The notes say things like "Your neighbors are sick of riots and your SJW shit," and “Your sign 'bullshit matters' comes down or you and your home will burn real quiet while you sleep in it!"

The Roseville Police Department is investigating the threats; however, the Ramsey County Sheriff's Department has not yet been formally notified about similar notes in Falcon Heights.



White House recants "antifa bricks" conspiracy (permalink)

If you are follow the uprisings across America, you have probably encountered both right- and left-wing commentators speculating that piles of bricks at the sites of the protests were "staged" – either by "antifa" or by right-wing accelerationists or agents provocateurs.

The White House released a supercut of bricks at protest sites, claiming evidence that "antifa" provocateurs were hoping to create vandalism and violence, but they were forced to retract it after it was debunked (but not before it had 1m+ views).

https://theintercept.com/2020/06/04/white-house-forced-retract-claim-viral-videos-prove-antifa-plotting-violence/

The White House removed the video, but The Intercept saved a copy.

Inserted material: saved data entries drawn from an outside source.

-- ==== Sys2Proof/Laws/Sparse.lean ====
section
/-! SUPPORT. The sparse lists of the position directory and the pool: a read after a write, and the canonical form
that every write keeps (log 18); the free list as a queue. -/

namespace Sys2Proof.Machine

variable {α : Type}

/-! ## Reads after writes -/

theorem sparseGet_put (d : α) (m : List (Nat × α)) (n k : Nat) (v : α) :
    sparseGet d (sparsePut m n v) k = if n = k then v else sparseGet d m k := by
  induction m with
  | nil => simp [sparsePut, sparseGet]
  | cons a t ih =>
    obtain ⟨j, w⟩ := a
    simp only [sparsePut]
    split
    · simp [sparseGet]
    · split
      · rename_i h1 h2
        subst h2
        simp only [sparseGet]
        split <;> rfl
      · rename_i h1 h2
        simp only [sparseGet, ih]
        by_cases hj : j = k
        · have : n ≠ k := fun h => h2 (h.trans hj.symm)
          simp [hj, this]
        · simp [hj]

theorem sparseGet_erase (d : α) (m : List (Nat × α)) (n k : Nat) :
    sparseGet d (sparseErase m n) k = if n = k then d else sparseGet d m k := by
  induction m with
  | nil => simp [sparseErase, sparseGet]
  | cons a t ih =>
    obtain ⟨j, w⟩ := a
    simp only [sparseErase, List.filter_cons] at ih ⊢
    by_cases hj : j = n
    · subst hj
      simp only [ne_eq, not_true_eq_false, decide_false, Bool.false_eq_true, if_false, ih, sparseGet]
      split <;> simp_all
    · simp only [ne_eq, hj, not_false_eq_true, decide_true, if_true, sparseGet, ih]
      by_cases hk : j = k
      · have : n ≠ k := fun h => hj (hk.trans h.symm)
        simp [hk, this]
      · simp [hk]

/-- A write is read back at its key and nowhere else. -/
theorem sparseGet_set [DecidableEq α] (d : α) (m : List (Nat × α)) (n k : Nat) (v : α) :
    sparseGet d (sparseSet d m n v) k = if n = k then v else sparseGet d m k := by
  unfold sparseSet
  split
  · rename_i h
    rw [sparseGet_erase, h]
  · exact sparseGet_put d m n k v

/-! ## The canonical form -/

theorem sparseWf_cons [DecidableEq α] (d : α) (a : Nat × α) (t : List (Nat × α)) :
    sparseWf d (a :: t) = true ↔ a.2 ≠ d ∧ (∀ b ∈ t.head?, a.1 < b.1) ∧ sparseWf d t = true := by
  cases t with
  | nil => simp [sparseWf]
  | cons b t => simp [sparseWf, and_assoc]

/-- In the canonical form every key of the tail lies above the head's. -/
theorem sparseWf_above [DecidableEq α] (d : α) (a : Nat × α) (t : List (Nat × α))
    (h : sparseWf d (a :: t) = true) : ∀ b ∈ t, a.1 < b.1 := by
  induction t generalizing a with
  | nil => simp
  | cons c t ih =>
    obtain ⟨-, hac, ht⟩ := (sparseWf_cons d a (c :: t)).1 h
    intro b hb
    have hc : a.1 < c.1 := hac c (by simp)
    rcases List.mem_cons.1 hb with rfl | hb
    · exact hc
    · exact hc.trans (ih c ht b hb)

theorem sparseWf_of_above [DecidableEq α] (d : α) (a : Nat × α) (t : List (Nat × α)) (hd : a.2 ≠ d)
    (ha : ∀ b ∈ t, a.1 < b.1) (ht : sparseWf d t = true) : sparseWf d (a :: t) = true :=
  (sparseWf_cons d a t).2 ⟨hd, fun b hb => ha b (List.mem_of_mem_head? hb), ht⟩

theorem sparsePut_keys (m : List (Nat × α)) (n : Nat) (v : α) : ∀ b ∈ sparsePut m n v, b.1 = n ∨ b ∈ m := by
  induction m with
  | nil => simp [sparsePut]
  | cons a t ih =>
    obtain ⟨j, w⟩ := a
    intro b hb
    simp only [sparsePut] at hb
    split at hb
    · rcases List.mem_cons.1 hb with rfl | hb
      · exact .inl rfl
      · exact .inr hb
    · split at hb
      · rcases List.mem_cons.1 hb with rfl | hb
        · exact .inl rfl
        · exact .inr (List.mem_cons_of_mem _ hb)
      · rcases List.mem_cons.1 hb with rfl | hb
        · exact .inr (by simp)
        · rcases ih b hb with h | h
          · exact .inl h
          · exact .inr (List.mem_cons_of_mem _ h)

theorem sparsePut_wf [DecidableEq α] (d : α) (m : List (Nat × α)) (n : Nat) (v : α) (hv : v ≠ d)
    (h : sparseWf d m = true) : sparseWf d (sparsePut m n v) = true := by
  induction m with
  | nil => simpa [sparsePut, sparseWf] using hv
  | cons a t ih =>
    obtain ⟨j, w⟩ := a
    have above := sparseWf_above d _ _ h
    obtain ⟨hw, -, ht⟩ := (sparseWf_cons d (j, w) t).1 h
    simp only [sparsePut]
    split
    · rename_i hn
      refine sparseWf_of_above d _ _ hv (fun b hb => ?_) h
      rcases List.mem_cons.1 hb with rfl | hb
      · exact hn
      · exact hn.trans (above b hb)
    · split
      · rename_i _ hn
        exact sparseWf_of_above d _ _ hv (fun b hb => hn ▸ above b hb) ht
      · rename_i h1 h2
        refine sparseWf_of_above d _ _ hw (fun b hb => ?_) (ih ht)
        rcases sparsePut_keys t n v b hb with hb | hb
        · simp only [hb]; omega
        · exact above b hb

theorem sparseErase_wf [DecidableEq α] (d : α) (m : List (Nat × α)) (n : Nat) (h : sparseWf d m = true) :
    sparseWf d (sparseErase m n) = true := by
  induction m with
  | nil => rfl
  | cons a t ih =>
    have above := sparseWf_above d _ _ h
    obtain ⟨hw, -, ht⟩ := (sparseWf_cons d a t).1 h
    simp only [sparseErase, List.filter_cons] at ih ⊢
    split
    · exact sparseWf_of_above d _ _ hw (fun b hb => above b (List.mem_filter.1 hb).1) (ih ht)
    · exact ih ht

/-- Every write keeps the canonical form. -/
theorem sparseSet_wf [DecidableEq α] (d : α) (m : List (Nat × α)) (n : Nat) (v : α) (h : sparseWf d m = true) :
    sparseWf d (sparseSet d m n v) = true := by
  unfold sparseSet
  split
  · exact sparseErase_wf d m n h
  · rename_i hv
    exact sparsePut_wf d m n v hv h

/-! ## The pool -/

theorem Store.slot_setSlot (st : Store) (n k : Nat) (p : PoolSlot) :
    (st.setSlot n p).slot k = if n = k then p else st.slot k := by
  simp [Store.slot, Store.setSlot, sparseGet_set]

theorem Store.entry_setSlot (st : Store) (n k : Nat) (p : PoolSlot) :
    (st.setSlot n p).entry k = if n = k then p.content else st.entry k := by
  simp only [Store.entry, Store.slot_setSlot]
  split <;> rfl

theorem Store.entry_setEntry (st : Store) (n k : Nat) (e : Entry) :
    (st.setEntry n e).entry k = if n = k then some e else st.entry k := by
  simp [Store.setEntry, Store.entry_setSlot]

@[simp] theorem Store.free_setSlot (st : Store) (n : Nat) (p : PoolSlot) : (st.setSlot n p).free = st.free := rfl

@[simp] theorem Store.free_setEntry (st : Store) (n : Nat) (e : Entry) : (st.setEntry n e).free = st.free := rfl

@[simp] theorem Store.warnArmed_setEntry (st : Store) (n : Nat) (e : Entry) :
    (st.setEntry n e).warnArmed = st.warnArmed := rfl

theorem Store.setSlot_canonical (st : Store) (n : Nat) (p : PoolSlot) (h : sparseWf emptySlot st.pool = true) :
    sparseWf emptySlot (st.setSlot n p).pool = true :=
  sparseSet_wf emptySlot st.pool n p h

/-! ## The free list -/

/-- A take gives the head of the list and leaves the rest (R142). -/
theorem FreeList.take_toList (f : FreeList) (n : Nat) (g : FreeList) (h : f.take = some (n, g)) :
    f.toList = n :: g.toList := by
  unfold FreeList.take at h
  split at h
  · rename_i hf
    simp only [Option.some.injEq, Prod.mk.injEq] at h
    obtain ⟨rfl, rfl⟩ := h
    have : Config.poolSize - f.fresh = (Config.poolSize - (f.fresh + 1)) + 1 := by omega
    simp [FreeList.toList, this, List.range'_succ]
  · rename_i hf
    cases hr : f.returned with
    | nil => simp [hr] at h
    | cons a t =>
      simp only [hr, Option.some.injEq, Prod.mk.injEq] at h
      obtain ⟨rfl, rfl⟩ := h
      have : Config.poolSize - f.fresh = 0 := by omega
      simp [FreeList.toList, this, hr]

/-- Nothing is taken exactly from an empty list. -/
theorem FreeList.take_none (f : FreeList) : f.take = none ↔ f.toList = [] := by
  unfold FreeList.take
  split
  · rename_i hf
    have : Config.poolSize - f.fresh ≠ 0 := by omega
    simp [FreeList.toList, this]
  · rename_i hf
    have : Config.poolSize - f.fresh = 0 := by omega
    cases hr : f.returned <;> simp [FreeList.toList, this, hr]

/-- A put goes to the tail (R142). -/
@[simp] theorem FreeList.put_toList (f : FreeList) (n : Nat) : (f.put n).toList = f.toList ++ [n] := by
  simp [FreeList.toList, FreeList.put]

/-- The free count is the length of the list (R142). -/
theorem FreeList.count_eq (f : FreeList) : f.count = f.toList.length := by
  simp [FreeList.count, FreeList.toList]

end Sys2Proof.Machine
end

You can watch it here:

https://youtu.be/72bmj167s-4

And though the incidents in the video were thoroughly debunked, it does raise the question, "Why are there so many piles of bricks at these protest sites?"

The answer's pretty mundane: cities have a lot of routine construction, which requires piles of bricks. Protests are happening all over cities. Some of those protests will be near piles of bricks (it would be weird if no protest ever happened near piles of bricks).

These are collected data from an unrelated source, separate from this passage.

-- ==== Sys2Proof/Laws/State.lean ====
section
/-! SUPPORT. One lemma for each field of the state under each plain update, and the places of a bank. -/

namespace Sys2Proof

variable {α : Type}

@[simp] theorem Eight.get_fill (x : α) (i : Fin 8) : (Eight.fill x).get i = x := by
  match i with
  | 0 | 1 | 2 | 3 | 4 | 5 | 6 | 7 => rfl

@[simp] theorem Eight.get_map {β : Type} (f : α → β) (v : Eight α) (i : Fin 8) : (v.map f).get i = f (v.get i) := by
  match i with
  | 0 | 1 | 2 | 3 | 4 | 5 | 6 | 7 => rfl

@[simp] theorem Eight.get_set (v : Eight α) (i j : Fin 8) (x : α) :
    (v.set i x).get j = if i = j then x else v.get j := by
  match i, j with
  | 0, 0 | 0, 1 | 0, 2 | 0, 3 | 0, 4 | 0, 5 | 0, 6 | 0, 7 => rfl
  | 1, 0 | 1, 1 | 1, 2 | 1, 3 | 1, 4 | 1, 5 | 1, 6 | 1, 7 => rfl
  | 2, 0 | 2, 1 | 2, 2 | 2, 3 | 2, 4 | 2, 5 | 2, 6 | 2, 7 => rfl
  | 3, 0 | 3, 1 | 3, 2 | 3, 3 | 3, 4 | 3, 5 | 3, 6 | 3, 7 => rfl
  | 4, 0 | 4, 1 | 4, 2 | 4, 3 | 4, 4 | 4, 5 | 4, 6 | 4, 7 => rfl
  | 5, 0 | 5, 1 | 5, 2 | 5, 3 | 5, 4 | 5, 5 | 5, 6 | 5, 7 => rfl
  | 6, 0 | 6, 1 | 6, 2 | 6, 3 | 6, 4 | 6, 5 | 6, 6 | 6, 7 => rfl
  | 7, 0 | 7, 1 | 7, 2 | 7, 3 | 7, 4 | 7, 5 | 7, 6 | 7, 7 => rfl

/-- Two banks with the same places are the same bank. -/
theorem Eight.ext_get {v w : Eight α} (h : ∀ i : Fin 8, v.get i = w.get i) : v = w := by
  obtain ⟨a0, a1, a2, a3, a4, a5, a6, a7⟩ := v
  obtain ⟨b0, b1, b2, b3, b4, b5, b6, b7⟩ := w
  have h0 := h 0; have h1 := h 1; have h2 := h 2; have h3 := h 3
  have h4 := h 4; have h5 := h 5; have h6 := h 6; have h7 := h 7
  simp only [Eight.get] at h0 h1 h2 h3 h4 h5 h6 h7
  subst h0 h1 h2 h3 h4 h5 h6 h7
  rfl

/-- Something holds in a place of the list exactly when it holds at some number. -/
theorem Eight.any_toList (v : Eight α) (p : α → Bool) : v.toList.any p = true ↔ ∃ i : Fin 8, p (v.get i) = true := by
  constructor
  · intro h
    simp only [Eight.toList, List.any_cons, List.any_nil, Bool.or_false, Bool.or_eq_true] at h
    rcases h with h | h | h | h | h | h | h | h
    · exact ⟨0, h⟩
    · exact ⟨1, h⟩
    · exact ⟨2, h⟩
    · exact ⟨3, h⟩
    · exact ⟨4, h⟩
    · exact ⟨5, h⟩
    · exact ⟨6, h⟩
    · exact ⟨7, h⟩
  · rintro ⟨i, h⟩
    simp only [Eight.toList, List.any_cons, List.any_nil, Bool.or_false, Bool.or_eq_true]
    match i with
    | 0 | 1 | 2 | 3 | 4 | 5 | 6 | 7 => simp only [Eight.get] at h; simp [h]

@[simp] theorem Four.get_fill (x : α) (i : Fin 4) : (Four.fill x).get i = x := by
  match i with
  | 0 | 1 | 2 | 3 => rfl

@[simp] theorem Four.get_set (v : Four α) (i j : Fin 4) (x : α) :
    (v.set i x).get j = if i = j then x else v.get j := by
  match i, j with
  | 0, 0 | 0, 1 | 0, 2 | 0, 3 | 1, 0 | 1, 1 | 1, 2 | 1, 3 => rfl
  | 2, 0 | 2, 1 | 2, 2 | 2, 3 | 3, 0 | 3, 1 | 3, 2 | 3, 3 => rfl

end Sys2Proof

namespace Sys2Proof.Machine
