open State.Keeps in
/-- Every request command, by its meaning behind the port's checks. -/
theorem exec_request_keeps {i : Instr} (hi : i.request.isSome) (s : State) : Instr.KeepsPromises i s := by
  cases i with
  | defineTubes => exact ⟨_, rfl, takeRequest (defineTubes ..)⟩
  | clearLayout => exact ⟨_, rfl, takeRequest ((of_mapRest s _ _ _ _ _ (Four.fill none)).trans (start ..))⟩
  | setLandmarks _ l => exact ⟨_, rfl, takeRequest ((of_mapRest s _ (some l) _ _ _ _).trans (answer ..))⟩
  | setCampaign _ f => exact ⟨_, rfl, takeRequest ((of_mapRest s (f.apply s.map.params) _ _ _ _ _).trans (answer ..))⟩
  | loadCurve => exact ⟨_, rfl, takeRequest (loadCurve ..)⟩
  | openCampaign => exact ⟨_, rfl, takeRequest (openCampaign s)⟩
  | closeCampaign => exact ⟨_, rfl, takeRequest (closeCampaign s)⟩
  | newCampaign => exact ⟨_, rfl, takeRequest (start ..)⟩
  | prepareLayout => exact ⟨_, rfl, takeRequest (start ..)⟩
  | planRegion => exact ⟨_, rfl, takeRequest (start ..)⟩
  | configureChannel => exact ⟨_, rfl, takeRequest ((configure ..).trans (answer ..))⟩
  | setChannelCal => exact ⟨_, rfl, takeRequest (setCal ..)⟩
  | setKeepout => exact ⟨_, rfl, takeRequest (of_rest ..)⟩
  | setClearance => exact ⟨_, rfl, takeRequest (of_rest ..)⟩
  | startChannel => exact ⟨_, rfl, takeRequest (startChannel ..)⟩
  | stopChannel => exact ⟨_, rfl, takeRequest (stopChannel ..)⟩
  | abandon => exact ⟨_, rfl, takeRequest (abandonPass ..)⟩
  | resume => exact ⟨_, rfl, takeRequest (resume ..)⟩
  | channelReset => exact ⟨_, rfl, takeRequest (channelReset ..)⟩
  | assignTube => exact ⟨_, rfl, takeRequest (assignTube s rfl ..)⟩
  | setLink => exact ⟨_, rfl, takeRequest (setLink ..)⟩
  | restartLink => exact ⟨_, rfl, takeRequest (restartLink ..)⟩
  | interlockClear => exact ⟨_, rfl, takeRequest (interlockClear s)⟩
  | plugTube => exact ⟨_, rfl, takeRequest (plugTube ..)⟩
  | unblockTube => exact ⟨_, rfl, takeRequest (unblockTube ..)⟩
  | submitCall => exact ⟨_, rfl, takeRequest (submitCall ..)⟩
  | reviewDone => exact ⟨_, rfl, takeRequest (reviewDone ..)⟩
  | takeEntry => exact ⟨_, rfl, takeRequest (takeEntry ..)⟩
  | resolveEntry => exact ⟨_, rfl, takeRequest (resolveEntry ..)⟩
  | releaseEntry => exact ⟨_, rfl, takeRequest (releaseEntry ..)⟩
  | requestRetest => exact ⟨_, rfl, takeRequest (requestRetest ..)⟩
  | readTube => exact ⟨_, rfl, takeRequest (readTube ..)⟩
  | findTube => exact ⟨_, rfl, takeRequest (start ..)⟩
  | readEntry => exact ⟨_, rfl, takeRequest (readEntry ..)⟩
  | readCensus => exact ⟨_, rfl, takeRequest (answer ..)⟩
  | readChannel => exact ⟨_, rfl, takeRequest (answer ..)⟩
  | readLink => exact ⟨_, rfl, takeRequest (readLink ..)⟩
  | readStatus => exact ⟨_, rfl, takeRequest (answer ..)⟩
  | setNoticeLevel => exact ⟨_, rfl, takeRequest (setNoticeLevel ..)⟩
  | setFloor => exact ⟨_, rfl, takeRequest (setFloor ..)⟩
  | takeNotice => exact ⟨_, rfl, takeRequest (takeNotice s)⟩
  | setWatch => exact ⟨_, rfl, takeRequest (setWatch ..)⟩
  | _ => exact nomatch hi

/-- A frame read off its bytes is carried out as its command's row, or, where no request row spells it, not at all. -/
theorem carryOut_request {i : Instr} (hi : i.request.isSome) (s : State) : carryOut i s = exec i s := by
  cases i <;> cases hi <;> rfl

theorem carryOut_event {i : Instr} (hi : i.request = none) (s : State) : carryOut i s = .next s := by
  cases i <;> cases hi <;> rfl

theorem carryOut_keeps (i : Instr) (s : State) : ∃ t, carryOut i s = .next t ∧ s.Keeps s.interlock.latch t := by
  cases hi : i.request with
  | none => exact ⟨s, carryOut_event hi s, .refl s⟩
  | some r =>
    have h : i.request.isSome := by rw [hi]; rfl
    rw [carryOut_request h]
    exact exec_request_keeps h s

theorem State.judgeTransfer_keeps (s : State) (l : List Byte) :
    ∃ t, s.judgeTransfer l = .next t ∧ s.Keeps s.interlock.latch t := by
  unfold State.judgeTransfer
  dsimp only
  split
  · exact ⟨_, rfl, .of_rest ..⟩
  · split
    · exact ⟨_, rfl, .of_rest ..⟩
    · unfold State.takeFrame
      split
      · exact ⟨_, rfl, .takeRequest (.refl s)⟩
      · exact carryOut_keeps _ s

You could produce a supercut of protesters near any urban commonplace: Starbucks, park benches, tall buildings, liquor stores, churches, McDonald's restaurants… Anything that is widespread in a city will overlap with protests in that city.

What's more, it's not outlandish to assume that cops or far-right extremists (including/especially the "Boogaloo" accelerationists) are infiltrating protests and hoping to incite violence.

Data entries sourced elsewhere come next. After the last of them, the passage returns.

-- ==== Sys2Proof/Syntax.lean ====
section
/-! DEFINITION. The commands the block takes from outside, one constructor for each row of spec/opcode_table.json, with
the operands each carries: what the agent or the outside world supplies at that instant. -/

namespace Sys2Proof

/-- Who makes a fabric access: a master (R29) and, where a virtual function originates the traffic, its number (R21). -/
structure Agent where
  mid : Fin 20
  vf : Option (Fin 64)
  deriving DecidableEq, Repr

/-- The reset sources of R441 that assert for warm reach or wider. -/
inductive ResetSource
  | powerOn | uvz | brownOut | resetN | watchdog (w : Fin 5) | cmpMismatch (p : Fin 4) | le0Mismatch
  | swReq (reach : Nat) | ndmReset | thermal | optionRetry | update
  deriving DecidableEq, Repr

/-- The kind of a fabric access (R26, R28, R317). -/
inductive AccessKind | read | write | fetch | amo
  deriving DecidableEq, Repr

/-- A dictionary requester's transport, as R401 resolves its world. -/
structure Peer where
  link : Nat
  sni : Nat
  deriving DecidableEq, Repr

/-- The size of each bit area of a logic engine, by its code (R149): I, Q, M, TQ, CQ, S. -/
def bitAreaSize (area : Nat) : Nat :=
  match area with
  | 0 => 8192
  | 1 => 8192
  | 2 => 32768
  | 3 => 1024
  | 4 => 512
  | 5 => 32
  | _ => 0

/-- The MACsec tag a frame carried on E0 or E1 (R204). -/
structure SecTag where
  sci : Nat
  an : Nat
  pn : Nat
  deriving DecidableEq, Repr
/-- A frame as a CAN controller receives it (R256): the FRC at its start of frame, its format (0 classical, 1 FD, 2 XL), identifier,
flags, payload, and VCID of an XL frame. -/
structure CanFrame where
  stamp : W64
  fmt : Fin 3
  ide : Bool
  id : BitVec 29
  rtr : Bool
  brs : Bool
  vcid : Byte
  data : List Byte
  deriving DecidableEq, Repr

/-- What the bus showed of a LIN response (R264). -/
inductive LinResult | good | missing | faulty
  deriving DecidableEq, Repr

/-- The atomic operations of the A extension (R375). -/
inductive AmoOp | swap | add | xor | and | or | min | max | minu | maxu
  deriving DecidableEq, Repr

/-- The status of a PCIe completion (R371, R374). -/
inductive CplStatus | success | ur | ca | crs
  deriving DecidableEq, Repr


/-- Where a UDP requester is (R392): its MAC and IP address, whether that is IPv6, its port, and the VID and PCP of its frame. -/
structure UdpEnd where
  ip6 : Bool
  mac : BitVec 48
  addr : BitVec 128
  port : BitVec 16
  tag : Option (BitVec 16)
  deriving DecidableEq, Repr

/-- The transport of a dictionary packet (R391). -/
inductive DdpVia
  | udp (e : UdpEnd)
  | can (l : Fin 16)
  | hat (ch : Fin 2)
  deriving DecidableEq, Repr

/-- A full dictionary packet (R389), with its 8-byte tag where AUTH = 1. -/
structure DdpPacket where
  auth : Bool
  resp : Bool
  cmd : Byte
  dst : BitVec 18
  src : BitVec 18
  session : Byte
  tid : Byte
  object : BitVec 20
  element : Byte
  status : Byte
  type : Byte
  segno : BitVec 16
  data : List Byte
  tag : List Byte
  deriving DecidableEq, Repr

/-- An arriving packet as its transport brings it (R392–R394): an Ethernet frame at port I4 without its FCS, the payload and AF
field of a CAN frame, or the payload of an open-segment frame. -/
inductive DdpArrival
  | frame (bytes : List Byte)
  | can (l : Fin 16) (af : BitVec 32) (bytes : List Byte)
  | hat (ch : Fin 2) (bytes : List Byte)
  deriving DecidableEq, Repr

/-- The types of a tachograph card (R480). -/
inductive CardType | driver | workshop | company | control
  deriving DecidableEq, Repr

/-- What happens at a card slot (R480): a card authenticates, fails to, or is withdrawn. -/
inductive CardEvent
  | inserted (type : CardType) (number : BitVec 128)
  | failed
  | withdrawn
  deriving DecidableEq, Repr

/-- A message of an activation group (R519), without its OP. -/
structure ActMessage where
  member : Fin 16
  status : Byte
  flags : Byte
  package : BitVec 64
  t : BitVec 128
  g : BitVec 32
  staged : BitVec 32
  active : BitVec 32
  deriving DecidableEq, Repr

/-- What a fabric request does (R26, R28, R317): it reads, fetches, writes bytes, or combines memory with an argument. -/
inductive FabricOp
  | read
  | fetch
  | write (data : List Byte)
  | amo (op : AmoOp) (arg : W64)
  deriving DecidableEq, Repr

/-- What rings a doorbell (R207): an occurrence of class 5, or an agent's write of a pair's producer index. -/
inductive Kick
  | occurrence (d : Fin 148)
  | producer (a : Agent) (q : Fin 256) (rx : Bool) (v : W32)
  deriving DecidableEq, Repr
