-- ==== Sys2Proof/Decode.lean ====
section
/-! DEFINITION. Words that spell a command. The module is commanded through its registers, its fabric, its links and its
pins; its table of commands gives no row any bits, so no word spells a command. -/

namespace Sys2Proof

/-- The command that a word of `nbits` bits spells by the table's bits: none, whatever the word. -/
def decodeTableWord (_nbits _w : Nat) : Option Instr := none

end Sys2Proof
end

American law enforcement has used agents provocateurs against protests for as long as there have been protests:

https://theintercept.com/2020/06/02/history-united-states-government-infiltration-protests/

And white nationalists have been caught posing as Black Lives Matter activists on Twitter in order to incite violence.

https://www.dw.com/en/twitter-suspends-fake-antifa-account-run-by-white-supremacists/a-53656003

Infiltration is a devastating tactic, because it derails every conversation into a "Are you a bot/provocateur/cop?" arguments and sows mistrust among people whose only hope of effecting change is their social cohesion.

Putin's brilliant and terrible media strategist Vladislav Surkov (purged from the administration earlier this year) made a point of boasting that he funded some of the opposition groups, without ever saying which.

https://www.theguardian.com/world/2016/oct/26/kremlin-puppet-masters-leaked-emails-vladislav-surkov-east-ukraine

The brilliant (terrible) thing about this tactic is that it works just as well if he lies as if he's telling the truth – any time two opposition groups would contemplate acting in concert, each would be unable to shake their suspicion that the other was patsies or worse.

And anyone who thinks about joining an opposition group will always have a lingering doubt about the group's authenticity, and whether they are being duped into serving as a useful idiot.

Within groups, vulnerable people who act in unusual ways – because they have anxiety or depression, or because they are neuroatypical – get isolated because their behavior is interpreted as evidence that they are plants.

So it's not weird to imagine that there are inauthentic members of your group, because it's not weird to imagine that powerful people would use such an effective, low-cost countermeasure against you.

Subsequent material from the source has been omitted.